In 2024, Nuhu convened a high-level retreat in Lagos that examined the institutional implications of the announced withdrawal of certain member states from ECOWAS. The retreat brought together regional officials and policymakers to review options for maintaining institutional cohesion and addressing evolving political developments within the Community.

==Leadership roles within ECOWAS==
- Ambassador and Permanent Representative of Nigeria to ECOWAS (2020–2025)
- Chair, ECOWAS Permanent Representatives Committee (PRC) (2023–2025)
- Chair, ECOWAS Administration and Finance Committee (AFC) (2018–2019)
- Chair, ECOWAS Mediation and Security Council (MSC) at ambassadorial level
- Co-Chair, AU–ECOWAS Joint Consultative Mechanism (between the ECOWAS MSC and the African Union Peace and Security Council)
- Head, ECOWAS National Unit (Nigeria)
- Pioneer Chair, West African Health Organization (WAHO) Steering Committee
- Member, Steering Committee, ECOWAS Project Preparation and Development Unit (PPDU)

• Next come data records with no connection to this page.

theorem Calm.noWindow {s : State} (h : Calm s) : s.power.window = none := by
  have := h.1
  simp only [State.active, Bool.and_eq_true, Option.isNone_iff_eq_none] at this
  exact this.2

theorem Calm.dropped {s : State} (h : Calm s) : s.wire.dropped = [] := by
  obtain ⟨_, _, _, _, dropped, _⟩ := h
  exact dropped

theorem Calm.first {s : State} (h : Calm s) : FirstSettled s := by
  obtain ⟨_, eligible, degraded, holder, dropped, _⟩ := h
  exact ⟨eligible, degraded, holder, by simp [dropped]⟩

theorem Calm.rest {s : State} (h : Calm s) : RestSettled s := by
  obtain ⟨_, _, _, _, _, head, conds, idle, reports, offer, transfer, outpulse, loss, lamp, tones⟩ := h
  exact ⟨⟨head, conds, reports, offer, transfer, outpulse, loss, lamp, tones⟩, idle⟩

end Sys2Proof

namespace Sys2Proof.Machine

open Sys2Proof

theorem calm_of {s : State} (active : s.active = true) (f : FirstSettled s) (dropped : s.wire.dropped = [])
    (r : RestSettled s) : Calm s :=
  ⟨active, f.eligible, f.degraded, f.holder, dropped, r.head, r.conds, r.idle, r.reports, r.offer, r.transfer,
    r.outpulse, r.loss, r.lamp, r.tones⟩

theorem foldl_of_fixed {α β : Type} {f : α → β → α} {a : α} : ∀ {l : List β}, (∀ b ∈ l, f a b = a) → l.foldl f a = a
  | [], _ => rfl
  | b :: l, h => by
    rw [List.foldl_cons, h b (by simp)]
    exact foldl_of_fixed fun c hc => h c (by simp [hc])

theorem settleNotices_inert {s : State} (h : ∀ b ∈ s.wire.dropped, droppedNotice (clearNotices s) b = clearNotices s) :
    settleNotices s = clearNotices s := foldl_of_fixed h

theorem settleFirst_of {s : State} (h : FirstSettled s) : settleFirst s = clearNotices s := by
  rw [settleFirst, settleEligible_of h.eligible, settleDegraded_of h.degraded, settleHolder_of h.holder,
    settleNotices_inert h.notices]

theorem settleRest_of {s : State} (h : RestSettled s) : settleRest s = clearNotices s := by
  simp only [settleRest, settleLater, settleMiddle, settleDataHead_of h.head, settleConds_of h.conds,
    settleIdle_of h.idle, settleReports_of h.reports, mailboxOffer_of h.offer, startTransfer_of h.transfer,
    startOutpulse_of h.outpulse, settleLoss_of h.loss, settleLamp_of h.lamp, settleTones_of h.tones]

theorem RestSettled.clearNotices {s : State} (h : RestSettled s) : RestSettled (clearNotices s) :=
  ⟨⟨h.head, h.conds, h.reports, h.offer, h.transfer, h.outpulse, h.loss, h.lamp, h.tones⟩, h.idle⟩

/-- Where nothing is left to do, the end of a command hands its notices on and does nothing else. -/
theorem finish_of_settled {s : State} (f : FirstSettled s) (r : RestSettled s) : finish s = clearNotices s := by
  rw [finish_eq, settleFirst_of f, settleRest_of r.clearNotices]
  rfl

/-! ## What the settled rules read -/

theorem anyParked_congr {s t : State} (cfg : t.cfg = s.cfg) (h : ∀ n, (t.port n).state = (s.port n).state) :
    t.anyParked = s.anyParked := by
  simp only [State.anyParked, State.fittedPorts, cfg, h]

theorem anyShort_congr {s t : State} (cfg : t.cfg = s.cfg) (h : ∀ n, faultLevel t.pins n = faultLevel s.pins n) :
    t.anyShort = s.anyShort := by
  simp only [State.anyShort, State.fittedPorts, cfg, h]

theorem condsSettled_congr {s t : State} (conds : t.fault.conds = s.fault.conds)
    (tracked : t.noise.tracked = s.noise.tracked) (lost : t.hold.lost.isEmpty = s.hold.lost.isEmpty)
    (full : t.full = s.full) (low : t.pins.battLow = s.pins.battLow) (parked : t.anyParked = s.anyParked)
    (short : t.anyShort = s.anyShort) (holding : t.holding = s.holding) (h : condsSettled s = true) :
    condsSettled t = true := by
  simp only [condsSettled, State.cond, conds, tracked, lost, full, low, parked, short, holding] at h ⊢
  exact h

theorem tonesSettled_congr {s t : State} (cfg : t.cfg = s.cfg) (tones : ∀ n, (t.port n).tone = (s.port n).tone)
    (dial : t.dialTone = s.dialTone) (h : s.fittedPorts.all (toneSettled s) = true) :
    t.fittedPorts.all (toneSettled t) = true := by
  rw [List.all_eq_true] at h ⊢
  intro n hn
  have fitted : t.fittedPorts = s.fittedPorts := by rw [State.fittedPorts, State.fittedPorts, cfg]
  have at_n := h n (fitted ▸ hn)
  simp only [toneSettled, tones, dial] at at_n ⊢
  exact at_n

- Chair, ECOWAS Committee for the Evaluation and Selection of the New ECOWAS Headquarters Design
- Chair, ECOWAS Technical Committee for the Evaluation and Selection of the New ECOWAS Headquarters Design
- Participant in GIABA ministerial and technical processes
- Contributor to the coordination of the Regional Action Plan to Eradicate Terrorism (2020–2024)

==Reception and legacy==
At the conclusion of his tenure in November 2025, Nuhu received tributes from ECOWAS officials and diplomatic colleagues as well as from the ECOWAS Parliament, who cited his role in institutional reform and regional coordination during a period of political and security challenges. He was also conferred with the Grand Legacy Laureate of Public Service (GLLPS) by the Institute for Historical Studies, Biographical Research, Documentation, and Legacy (IHS-BiRD & L). Analysts have noted that his tenure coincided with significant transitions within ECOWAS and efforts to strengthen coordination between regional and continental institutions.